My rating: 4 of 5 stars



 Jacket Blurb: Myron is settled in a Caribbean idyll - but all is not as well as you could rightfully expect. Myron is hiding from his own failures and friends. But then, he is forced back to face his old life, as his dearest friend is charged with murder. And the victim is one of his oldest clients.

Ironically, I just finished a Michael Coben book (Trunk Music #6) where Harry Bosch tells his team that when they solve the mystery, it will be in the details, the details that they were looking at all along, right on the front of the report. 

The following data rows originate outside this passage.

/-- VBCAST (05_vector R140). -/
def bcastAct (v : VView) (d m : Nat) (s : Word) (sp : Option PTag) : VAct :=
  v.plain d m fun _ _ => Elem.res ⟨s.toNat % 2 ^ v.w, sp⟩

/-- VCOMP (05_vector R140, R459): the active elements fill vd from 0; the rest up to VL − 1 follows TP. -/
def compAct (v : VView) (d a m : Nat) : VAct :=
  .whole fun c =>
    if v.vl = 0 then (c, 0, none)
    else
      let act := c.actives v m
      let brk := (c.maskBreaks v m).map fun b => ((act.filter fun i => decide (i < b.1)).length, b.2)
      let c1 := crossRun c v (.reg d v.w) brk (fun k => match act[k]? with
        | some i => some (c.elem v a v.w i)
        | none => if v.tp then some ⟨0, none⟩ else none) v.vl 0 c
      (c1.tail v (.reg d v.w) (v.size (2 ^ v.g) v.w), 0, none)

/-- VEXPD (05_vector R140, R459). -/
def expandAct (v : VView) (d a m : Nat) : VAct :=
  cross v d 0 (fun c => c.maskBreaks v m) fun c i =>
    if c.active v m i then some (c.elem v a v.w ((List.range i).filter fun j => c.active v m j).length) else v.inactive

/-- VEXTR (05_vector R140, R459); with P at or above VL it writes nothing (R120). -/
def extractAct (v : VView) (a : Nat) (s : Word) (sp : Option PTag) : VAct :=
  .whole fun c =>
    if v.vl ≤ v.p then (c, 0, none)
    else
      (c, 0, some (match sp with
        | some t => (0, some t)
        | none =>
          if s.toNat < v.vl then
            let x := c.elem v a v.w s.toNat
            (BitVec.ofNat 64 x.bits, x.poison)
          else (0, none)))

/-- VINS (05_vector R140, R459). A poisoned sb leaves the element it selects unknown: every element below VL
is poisoned. -/
def insertAct (v : VView) (d : Nat) (a : Word) (ap : Option PTag) (s : Word) (sp : Option PTag) : VAct :=
  .whole fun c =>
    match sp with
    | some t =>
      if v.vl ≤ v.p then (c, 0, none) else (crossRun c v (.reg d v.w) [] (fun _ => some ⟨0, lowerTag (some t) ap⟩) v.vl 0 c, 0, none)
    | none =>
      if v.p ≤ s.toNat ∧ s.toNat < v.vl then (c.putElem v d v.w s.toNat ⟨a.toNat % 2 ^ v.w, ap⟩, 0, none) else (c, 0, none)

/-- A reduction (05_vector R141): f combines the initial value with the active elements, and gives flags. A poisoned item is none, as is one whose
mask chunk is poisoned. -/
def reduceAct (v : VView) (d a b m : Nat) (f : Option Nat → List (Nat × Option Nat) → Option Nat × FFlags) : VAct :=
  .whole fun c =>
    if v.vl = 0 then (c, 0, none)
    else
      let act := c.actives v m
      let s := c.elem v b v.w 0
      let p := act.foldl (fun t i => lowerTag t (c.elem v a v.w i).poison) (lowerTag s.poison (c.maskPoison v m v.vl))
      let item := fun (e : Elem) (q : Option PTag) => if e.poison.isNone && q.isNone then some e.bits else none
      let r := f (item s none) (act.map fun i => (i, item (c.elem v a v.w i) (if m = 0 then none else (c.maskBit v m i).poison)))
      let c1 := c.putElem v d v.w 0 ⟨if p.isSome then 0 else r.1.getD 0, p⟩
      (if v.tp then c1.zeroFrom v (.reg d v.w) 1 (v.size (2 ^ v.g) v.w - 1) else c1, r.2, none)

/-- An operation on two items of a reduction (02_numbers R33): of a poisoned item and an unpoisoned one nothing but the flag of a signalling NaN
is left, and the result is poisoned (DEDUCED, log 90). -/
def reduceItem (nv : Nat → FFlags) (f : Nat → Nat → Nat × FFlags) : Option Nat → Option Nat → Option Nat × FFlags
  | some x, some y => let r := f x y; (some r.1, r.2)
  | some x, none => (none, nv x)
  | none, some y => (none, nv y)
  | none, none => (none, 0)

/-- An integer reduction (05_vector R141). -/
def reduceInt (f : Nat → Nat → Nat) (s : Option Nat) (xs : List (Nat × Option Nat)) : Option Nat × FFlags :=
  (xs.foldl (fun a x => (reduceItem (fun _ => 0) (fun i j => (f i j, 0)) a x.2).1) s, 0)

/-- VFREDO: in ascending order (02_numbers R55). -/
def reduceOrdered (t : Fmt) (f : Nat → Nat → Nat × FFlags) (s : Option Nat) (xs : List (Nat × Option Nat)) : Option Nat × FFlags :=
  xs.foldl (fun a x => let r := reduceItem (fun n => (t.decode n).nv) f a.1 x.2; (r.1, a.2 ||| r.2)) (s, 0)

/-- One level of VFREDU's tree (02_numbers R55): positions 2j and 2j + 1 are combined; an absent position has no entry. -/
def treeLevel (f : Option Nat → Option Nat → Option Nat × FFlags) : List (Nat × Option Nat) → List (Nat × Option Nat) × FFlags
  | (i, x) :: (j, y) :: rest =>
    if i / 2 = j / 2 then
      let r := f x y
      let t := treeLevel f rest
      ((i / 2, r.1) :: t.1, r.2 ||| t.2)
    else
      let t := treeLevel f ((j, y) :: rest)
      ((i / 2, x) :: t.1, t.2)
  | (i, x) :: [] => ([(i / 2, x)], 0)
  | [] => ([], 0)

For The Final Detail by Coben, it was indeed in the details, but in this particular book the reader  doesn't get to see them ahead of time.  Instead, the reader is told piecemeal, usually after Myron figures out what was happening and goes to The Big Confrontation.  I'm not sure I like this method of storytelling, because then I don't have enough of the information to try and figure out the mystery for myself.

The Final Detail was perhaps less about the mystery than Myron coping with morality and the ramification of his actions.  In the last book he left the love of his life - Jessica - after realizing that maybe she wasn't the love of his life after all, he still feels responsible for the death of the woman who came between him and Jessica. Myron ran away from his friends, family, and business, and that's what took a hit in a bad, bad way.  Esperanza is being framed for the murder of his first client, the rest of MB Sportsrep clients are leaving in droves to the competition, and his father had a heart attack.  Ironically, it was this last that hit Myron the hardest.

So, what we have is a mystery about the frailty of ourselves and the ramifications of our actions.  Myron comes up with a metaphor that life is all about the foul line - we want to think we stay inside that line, but that line isn't always clearly defined. 

I enjoyed this book, I found myself sitting in the garage and my parking pace at work trying to squeeze in "just five more minutes", but it's not your standard mystery.